Brune, Michel

Date: Tuesday, December 15, 2015
Time: 10:00
Place: ETH Zurich, Hönggerberg, HCP  E 47.2, new building behind the HCI
Host: Tobias Thiele /Andreas Wallraff

Probing dipole coupling in cold Rydberg atoms by microwave spectroscopy

Michel Brune
Laboratoire Kastler Brossel, CNRS, ENS, UPMC, Collège de France

Due to their huge polarizability, Rydberg atoms present strong, dipole-dipole interactions. Studying many-body correlations in a dense cold cloud of Rydberg atoms may be of interest as a quantum simulator of model many-body hamiltonians of importance for understanding solid-states systems.

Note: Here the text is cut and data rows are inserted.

-- ==== Sys2Proof/Machine/Rows.lean ====
section
/-! DEFINITION. The commands that a path gives to a register of one class: each is the command's meaning (its `row`
definition, with the unit it acts on) behind the shared access of R51 and Table 2.3. -/

namespace Sys2Proof.Machine

def execSeqInstall (p : Path) (slot : Nat) (s : State) : Res :=
  s.access 0x70 p (rowSeqInstall p slot)
def execRingSqTailWrite (p : Path) (ring idx : Nat) (s : State) : Res :=
  s.access 0x71 p (rowRingSqTailWrite p ring idx)
def execRingCqHeadWrite (p : Path) (ring idx : Nat) (s : State) : Res :=
  s.access 0x71 p (rowRingCqHeadWrite p ring idx)
def execRingAbort (p : Path) (ring tag : Nat) (s : State) : Res :=
  s.access 0x71 p (rowRingAbort p ring tag)
def execBlkXaccWrite (p : Path) (cls u : Nat) (v : W64) (s : State) : Res :=
  s.access cls p (rowBlkXaccWrite p cls u v)
def execQpCreate (p : Path) (qp : Nat) (s : State) : Res :=
  s.access 0x20 p (rowQpCreate p qp)
def execQpReady (p : Path) (qp : Nat) (s : State) : Res :=
  s.access 0x20 p (rowQpReady p qp)
def execQpError (p : Path) (qp : Nat) (s : State) : Res :=
  s.access 0x20 p (rowQpError p qp)
def execQpReset (p : Path) (qp : Nat) (s : State) : Res :=
  s.access 0x20 p (rowQpReset p qp)
def execQpQuery (p : Path) (qp quarter : Nat) (s : State) : Res :=
  s.access 0x20 p (rowQpQuery p qp quarter)
def execQpModify (p : Path) (qp : Nat) (s : State) : Res :=
  s.access 0x20 p (rowQpModify p qp)
def execWinOpen (p : Path) (s : State) : Res :=
  s.access 0x30 p (rowWinOpen p)
def execWinRevoke (p : Path) (key : Nat) (s : State) : Res :=
  s.access 0x30 p (rowWinRevoke p key)
def execWinQuery (p : Path) (key : Nat) (s : State) : Res :=
  s.access 0x30 p (rowWinQuery p key)
def execWinRecycle (p : Path) (idx : Nat) (s : State) : Res :=
  s.access 0x30 p (rowWinRecycle p idx)
def execLocketDisable (p : Path) (s : State) : Res :=
  s.access 0x42 p (rowLocketDisable p)
def execLocketEnable (p : Path) (s : State) : Res :=
  s.access 0x42 p (rowLocketEnable p)
def execSidebandCmd (p : Path) (ch : Nat) (k : Sideband) (s : State) : Res :=
  s.access 0x50 p (rowSidebandCmd p ch k)
def execMarkSet (p : Path) (idx dev : Nat) (s : State) : Res :=
  s.access 0x51 p (rowMarkSet p idx dev)
def execMarkClear (p : Path) (idx : Nat) (s : State) : Res :=
  s.access 0x51 p (rowMarkClear p idx)
def execBzRetirePage (p : Path) (off : Nat) (s : State) : Res :=
  s.access 0x51 p (rowBzRetirePage p off)
def execBzRetireBank (p : Path) (off : Nat) (s : State) : Res :=
  s.access 0x51 p (rowBzRetireBank p off)
def execInjectNow (p : Path) (s : State) : Res :=
  s.access 0x51 p (rowInjectNow p)
def execBudgetLimitWrite (p : Path) (gib : Nat) (s : State) : Res :=
  s.access 0x60 p (rowBudgetLimitWrite p gib)
def execRestoreGo (p : Path) (kind e : Nat) (s : State) : Res :=
  s.access 0x60 p (rowRestoreGo p kind e)
def execGcutWrite (p : Path) (v : Nat) (s : State) : Res :=
  s.access 0x07 p (rowGcutWrite p v)
def execSuspectClear (p : Path) (s : State) : Res :=
  s.access 0x07 p (rowSuspectClear p)
def execTwinResync (p : Path) (s : State) : Res :=
  s.access 0x22 p (rowTwinResync p)
def execTwinHandover (p : Path) (s : State) : Res :=
  s.access 0x22 p (rowTwinHandover p)
def execTwinAssume (p : Path) (s : State) : Res :=
  s.access 0x22 p (rowTwinAssume p)
def execSetPrefix (p : Path) (entry len : Nat) (s : State) : Res :=
  s.access 0x22 p (rowSetPrefix p entry len)
def execSetClaim (p : Path) (entry plane claim : Nat) (s : State) : Res :=
  s.access 0x22 p (rowSetClaim p entry plane claim)
def execClmQuery (p : Path) (entry : Nat) (s : State) : Res :=
  s.access 0x22 p (rowClmQuery p entry)
def execClmClear (p : Path) (entry : Nat) (s : State) : Res :=
  s.access 0x22 p (rowClmClear p entry)
def execTmQuery (p : Path) (h : Nat) (s : State) : Res :=
  s.access 0x81 p (rowTmQuery p h)
def execDropAll (p : Path) (s : State) : Res :=
  s.access 0x81 p (rowDropAll p)
def execReclaim (p : Path) (s : State) : Res :=
  s.access 0x81 p (rowReclaim p)
def execTmNeighWrite (p : Path) (v : W64) (s : State) : Res :=
  s.access 0x81 p (rowTmNeighWrite p v)
def execFeDisable (p : Path) (e : Nat) (s : State) : Res :=
  s.access 0x80 p (rowFeDisable p e)
def execKsLoad (p : Path) (slot : Nat) (tagOk : Bool) (s : State) : Res :=
  s.access 0x91 p (rowKsLoad p slot tagOk)
def execKsSwap (p : Path) (slot : Nat) (s : State) : Res :=
  s.access 0x91 p (rowKsSwap p slot)
def execKsErase (p : Path) (slot : Nat) (s : State) : Res :=
  s.access 0x91 p (rowKsErase p slot)
def execKsQuery (p : Path) (slot : Nat) (s : State) : Res :=
  s.access 0x91 p (rowKsQuery p slot)
def execKsReload (p : Path) (s : State) : Res :=
  s.access 0x91 p (rowKsReload p)
def execKsPurge (p : Path) (slot : Nat) (s : State) : Res :=
  s.access 0x91 p (rowKsPurge p slot)
def execLcAlarmClear (p : Path) (mask : Nat) (s : State) : Res :=
  s.access 0x08 p (rowLcAlarmClear p mask)
def execLcProvision (p : Path) (s : State) : Res :=
  s.access 0x08 p (rowLcProvision p)
def execLcDeploy (p : Path) (s : State) : Res :=
  s.access 0x08 p (rowLcDeploy p)
def execLcReturn (p : Path) (sigOk : Bool) (s : State) : Res :=
  s.access 0x08 p (rowLcReturn p sigOk)
def execLcScrap (p : Path) (sigOk : Bool) (s : State) : Res :=
  s.access 0x08 p (rowLcScrap p sigOk)
def execLcSvnBump (p : Path) (sigOk : Bool) (s : State) : Res :=
  s.access 0x08 p (rowLcSvnBump p sigOk)
def execLcDebug (p : Path) (level : Nat) (sigOk : Bool) (s : State) : Res :=
  s.access 0x08 p (rowLcDebug p level sigOk)
def execPsStandby (p : Path) (s : State) : Res :=
  s.access 0x03 p (rowPsStandby p)
def execPsDormant (p : Path) (s : State) : Res :=
  s.access 0x03 p (rowPsDormant p)
def execPsWake (p : Path) (s : State) : Res :=
  s.access 0x03 p (rowPsWake p)
def execRailSetWrite (p : Path) (mv : Nat) (s : State) : Res :=
  s.access 0x03 p (rowRailSetWrite p mv)
def execKfUnlock (p : Path) (key : Nat) (s : State) : Res :=
  s.access 0x04 p (rowKfUnlock p key)
def execKfProgram (p : Path) (v : W64) (s : State) : Res :=
  s.access 0x04 p (rowKfProgram p v)
def execKfErase (p : Path) (addr : Nat) (s : State) : Res :=
  s.access 0x04 p (rowKfErase p addr)
def execKfVerify (p : Path) (slot : Nat) (sigOk : Bool) (s : State) : Res :=
  s.access 0x04 p (rowKfVerify p slot sigOk)
def execKfSelect (p : Path) (slot : Nat) (s : State) : Res :=
  s.access 0x04 p (rowKfSelect p slot)
def execKfConfirm (p : Path) (addr : Nat) (s : State) : Res :=
  s.access 0x04 p (rowKfConfirm p addr)
def execEvCursorWrite (p : Path) (sq : Nat) (s : State) : Res :=
  s.access 0x05 p (rowEvCursorWrite p sq)
def execFaultAck (p : Path) (cls u : Nat) (s : State) : Res :=
  s.access cls p (rowFaultAck p cls u)
def execLpSnapArm (p : Path) (s : State) : Res :=
  s.access 0x06 p (rowLpSnapArm p)
def execLpSnapNow (p : Path) (s : State) : Res :=
  s.access 0x06 p (rowLpSnapNow p)
def execLpFreezeArm (p : Path) (s : State) : Res :=
  s.access 0x06 p (rowLpFreezeArm p)
def execLpFreezeNow (p : Path) (s : State) : Res :=
  s.access 0x06 p (rowLpFreezeNow p)
def execLpThaw (p : Path) (s : State) : Res :=
  s.access 0x06 p (rowLpThaw p)
def execLpClear (p : Path) (bank : Nat) (s : State) : Res :=
  s.access 0x06 p (rowLpClear p bank)
def execLpEvselWrite (p : Path) (i v : Nat) (s : State) : Res :=
  s.access 0x06 p (rowLpEvselWrite p i v)
def execPortEnable (p : Path) (port : Nat) (s : State) : Res :=
  s.access 0x11 p (rowPortEnable p port)
def execPortDisable (p : Path) (port : Nat) (s : State) : Res :=
  s.access 0x11 p (rowPortDisable p port)
def execCommandReset (p : Path) (key : Nat) (s : State) : Res :=
  s.access 0x02 p (rowCommandReset p key)
def execWdtKick (p : Path) (key : Nat) (s : State) : Res :=
  s.access 0x02 p (rowWdtKick p key)
def execMerTimeSRead (p : Path) (s : State) : Res := rowMerTimeSRead p (s.finishPath p)

end Sys2Proof.Machine
end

We study a cold 87Rb atomic sample magnetically trapped on a superconducting atom chip. Due to the large polarizability of Rydberg atoms, an essential experimental issue is the control of stray electric fields in the vicinity of the atom chip surface. This problem was solved by coating the chip surface with a thick layer of Rubidium\cite{Carla}. We observed coherence times in the ms range for the 60s to 61s microwave two-photon transition, opening interesting perspectives for the study of dipole interactions at higher density of Rydberg atoms. We then use microwave spectroscopy for measuring the interaction energy distribution of a single Rydberg atom with its neighbors\cite{Raul}. The observed energy distribution carries information on spatial correlations between Rydberg atoms prepared in the dipole blockade regime. We study the energy distribution as a function of the detuning of the excitation laser. For blue detuning, we observe that we preferentially excite atoms in the neighborhood of previously excited atoms so that interaction energy shift compensates for laser detuning. We also observe the expansion of the Rydberg atom cloud due to repulsive dipole interaction and show that the cloud rapidly goes out of the "frozen gas approximation" usually used in previous work.

We will finally discuss further development  in the direction of 1D quantum simulations.